Undergraduate Courses | Summer 2025
Undergraduate Courses | Summer 2025
358:338 Horror and Hilarity: Dark Pleasure in 19th c. British and American Gothic Literature
- Course Code: 01:358:338
E1 05/27-07/03 08620 ONLINE ASYNCHRONOUS ROSENTHAL
Horror and Hilarity: Dark Pleasure in 19th c. British and American Gothic Literature
This course will explore an array of 19th c. British and American texts that can be classified as gothic: stories of monsters, violence, insanity, dread, and the supernatural. The texts in this course will primarily be composed of novellas, short-stories, plays, and a smattering of poetry. We will read iconic and lesser-known works to better understand how the genre changed over the course of the 19th c. in response to issues of empire, gender, race, and disability, all of which helped to shape the transatlantic literary imagination. In doing so, we will trace the affects of horror and hilarity and explore how these seemingly antithetical readerly responses are more compatible than one might expect.
Works by the following authors may appear in this course’s syllabus: Monk Lewis, Richard Brinsley Peake, Charles Dickens, George Eliot, Oscar Wilde, Henry James, Edgar Allan Poe, Nathaniel Hawthorne, Rudyard Kipling, Alfred Tennyson, and Sir Arthur Conan Doyle.
The major assignments of the course will be a short paper, a long paper, and a final exam.
358:328 Scandals on Stage: Gossip, Reputation, and the Rise of the Actress
- Course Code: 01:358:328
E1 05/27-07/03 08619 ONLINE ASYNCHRONOUS HAAS
Scandals on Stage: Gossip, Reputation, and the Rise of the Actress
How might centuries-old gossip enrich our understanding of Restoration and early-eighteenth century theatre and drama?
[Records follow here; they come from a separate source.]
/-- R44, R416: the role changes due at this tick; a STANDBY device enters SHADOW (R6, R414). -/
def State.roleTick (s : State) : State :=
  let s := s.ctrl.waiting.foldl (fun s w =>
    match w.why with
    | .roleSet r f keep => s.orderRole w r f keep
    | _ => s) s
  if s.red.role = .standby ∧ (s.mode = .idle ∨ s.mode = .live ∨ s.mode = .hold) then s.enterMode .shadow Trigger.ROLE else s

/-! ### Corrections (R506) -/

/-- R504, R506: the figures of a class 2 calibration against their minima. -/
def State.marginsOf (s : State) (f : Class2Figures) : State :=
  let s := s.marginLow 4 f.dram0 (s.param P.TRIM_DRAM_MIN)
  let s := if s.arb.pop1 then s.marginLow 5 f.dram1 (s.param P.TRIM_DRAM_MIN) else s
  f.ret.foldl (fun s r => s.marginLow 6 r.1 (s.param P.TRIM_RET_MIN)) s

/-- R259, R506: the corrections of class 2 take effect. -/
def State.trimStep (s : State) (f : Class2Figures) : State :=
  let s := { s with trim := { s.trim with
      pending := none, dram := [f.dram0, f.dram1], ret := f.ret, lastStepNs := s.hearth.lastTickNs, marginLow := false } }
  let s := (List.range 8).foldl (fun s b => s.setBank b { s.bank b with zcalOk := f.zcalOk }) s
  (s.raise Ev.TRIM_STEP).marginsOf f

/-- R504, R519: a TRIM_RUN names something of class 2. -/
def trimsClass2 (targets : Nat) : Bool := decide (16 ≤ targets)

/-- TRIM_STEP: R506: a complete correction takes effect at the first tick boundary after it; R519: a TRIM_RUN completes
with it. -/
def State.trimTick (s : State) : State :=
  let s := { s with trim := { s.trim with sliceDone := false } }
  let done := s.trim.pending.isSome
  let s := match s.trim.pending with
    | some f => s.trimStep f
    | none => s
  s.completeWaiting fun w =>
    match w.why with
    | .trim targets => if done || !trimsClass2 targets then some (Status.OK, []) else none
    | _ => none

/-! ### The steps of a tick -/

/-- R68, R83, R551: the tick edge: the grid in force after it, and whether the edge is tick U+1 of a retime. -/
def State.tickEdge (s : State) : State :=
  let s := s.advanceTo s.nextTickUnits
  let h := s.hearth
  let s : State := match h.retime, h.gap with
    | some r, 0 => if r.tIndex ≤ h.k + 1 then { s with hearth := { h with k := h.k + 1 } }.endOldGrid r
                   else { s with hearth := { h with k := h.k + 1, lastTickNs := h.timing.tickNs (h.k + 1) } }
    | some r, 1 => { s with hearth := { h with k := r.uIndex, gap := 2, lastTickNs := h.timing.tickNs r.uIndex } }
    | some _, _ =>
      { s with hearth := { h with k := h.k + 1, gap := 0, retime := none, lastTickNs := h.timing.tickNs (h.k + 1) } }.raise
        Ev.RETIME_DONE
    | none, _ => { s with hearth := { h with k := h.k + 1, lastTickNs := h.timing.tickNs (h.k + 1) } }
  { s with hearth := { s.hearth with lastTickUp := s.up, subTick := 0, recordDone := false } }

/-- R232: the ramp's value at this tick. -/
def State.rampTick (s : State) : State :=
  let v := s.anvil
  if v.rampK < v.rampN then
    let k := v.rampK + 1
    let d : Int := (v.brightTo : Int) - v.brightFrom
    { s with anvil := { v with rampK := k, bright := ((v.brightFrom : Int) + (d * k).tdiv v.rampN).toNat } }
  else s

/-- R60, R62, R67: the domain that does not discipline the counter has brought no Sync for 3 of its intervals: under AUTO it
moves to the other port, and otherwise it is lost. -/
def State.ageTracked (s : State) : State :=
  let b := !s.hearth.secondActive
  let d := s.dom b
  if d.delivers ∧ d.syncUp + 3 * d.intervalNs ≤ s.up then
    match s.otherPort b with
    | some p => s.moveDomain b p
    | none =>
      let s := s.setDom b { d with st := .lost, syncAge := max 3 d.syncAge, good := 0, bad := 0 }
      if (s.dom s.hearth.secondActive).delivers then s else { s with hearth := { s.hearth with bothLost := true } }
  else s

/-- R89 to R92, R360, R428: what is kept per tick interval: TICK_OD's pulse and its silent ticks, HB_SEEN, the OWN_IL level,
starve warnings. -/
def State.intervalTick (s : State) : State :=
  let s := s.pulseTickOd.followTickOd
  { s with
    red := { s.red with hbSeen := false, ownIlHighLast := s.red.ownIlHigh, ownIlHigh := s.red.ownIlIn }
    arb := { s.arb with ch0 := { s.arb.ch0 with warned := [] }, ch1 := { s.arb.ch1 with warned := [] } } }

/-- R184 to R190, R204: the selection of the frames for the next tick. A shadow takes its selection from the records, and
in SERVICE there is none for layer 0. -/
def State.selectTick (s : State) (gapTick : Bool) : State :=
  let next := s.hearth.k + 1
  let s := (s.canvasFrames next).releaseAccums next
  if s.mode = .shadow then s
  else
    let s : State := { s with fs := { s.fs with flips := [] } }
    let s := allStreams.foldl (fun s i => if s.enabled i ∧ (s.layerOf i = 1 ∨ s.layerOf i = 2) then s.flipStream i next else s) s
    if s.mode = .service then s
    else (s.layer0Streams.foldl (fun s i => s.selectStream i next) s).countShort next gapTick

/-- R417: a device that would start to drive a strand which is not silent drives none. -/
def State.conflictTick (s : State) : State × Bool :=
  if s.driveConflict then
    let s := s.busConflict
    (if s.mode = .service then s else s.enterMode .shadow Trigger.ROLE, true)
  else (s, false)

/-- The strands at the tick: their frames are opened, and none is driven after a conflict. -/
def State.strandsTick (s : State) (conflict : Bool) : State :=
  let next := s.hearth.k + 1
  let s := allStrands.foldl (fun s n => s.openFrameOn n next) s
  if conflict then s.mapStrands fun _ _ t => { t with driving := false } else s

/-- The swap symbols of the tick (R271), after the wire logs of the interval have been cleared. -/
def State.swapTick (s : State) : State :=
  let s := allStrands.foldl (fun s n => (s.setStrand n { s.strand n with tx := [] }).tickSwap n) s
  if allStrands.any fun n => (s.strand n).swapped then { s with red := { s.red with lastSwapTick := s.hearth.k } } else s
How did the introduction of the first generation of actresses ignite and transform the British stage and the lives of the theatre-going public? How did early actresses create, cultivate, and even weaponize their notoriety, and to what extent did said notoriety influence larger debates about womanhood, reputation, and celebrity? We will consider these and other related questions in this summer course, during which students will encounter and analyze a small collection of Restoration and early-18th century plays. Alongside these rich, raunchy, and oftentimes downright outrageous comedies, students will also investigate a number of secondary materials including periodicals like gossip “rags” and other salacious pamphlets and broadsides, personal diaries and familiar letters, works of art, popular songs, and more.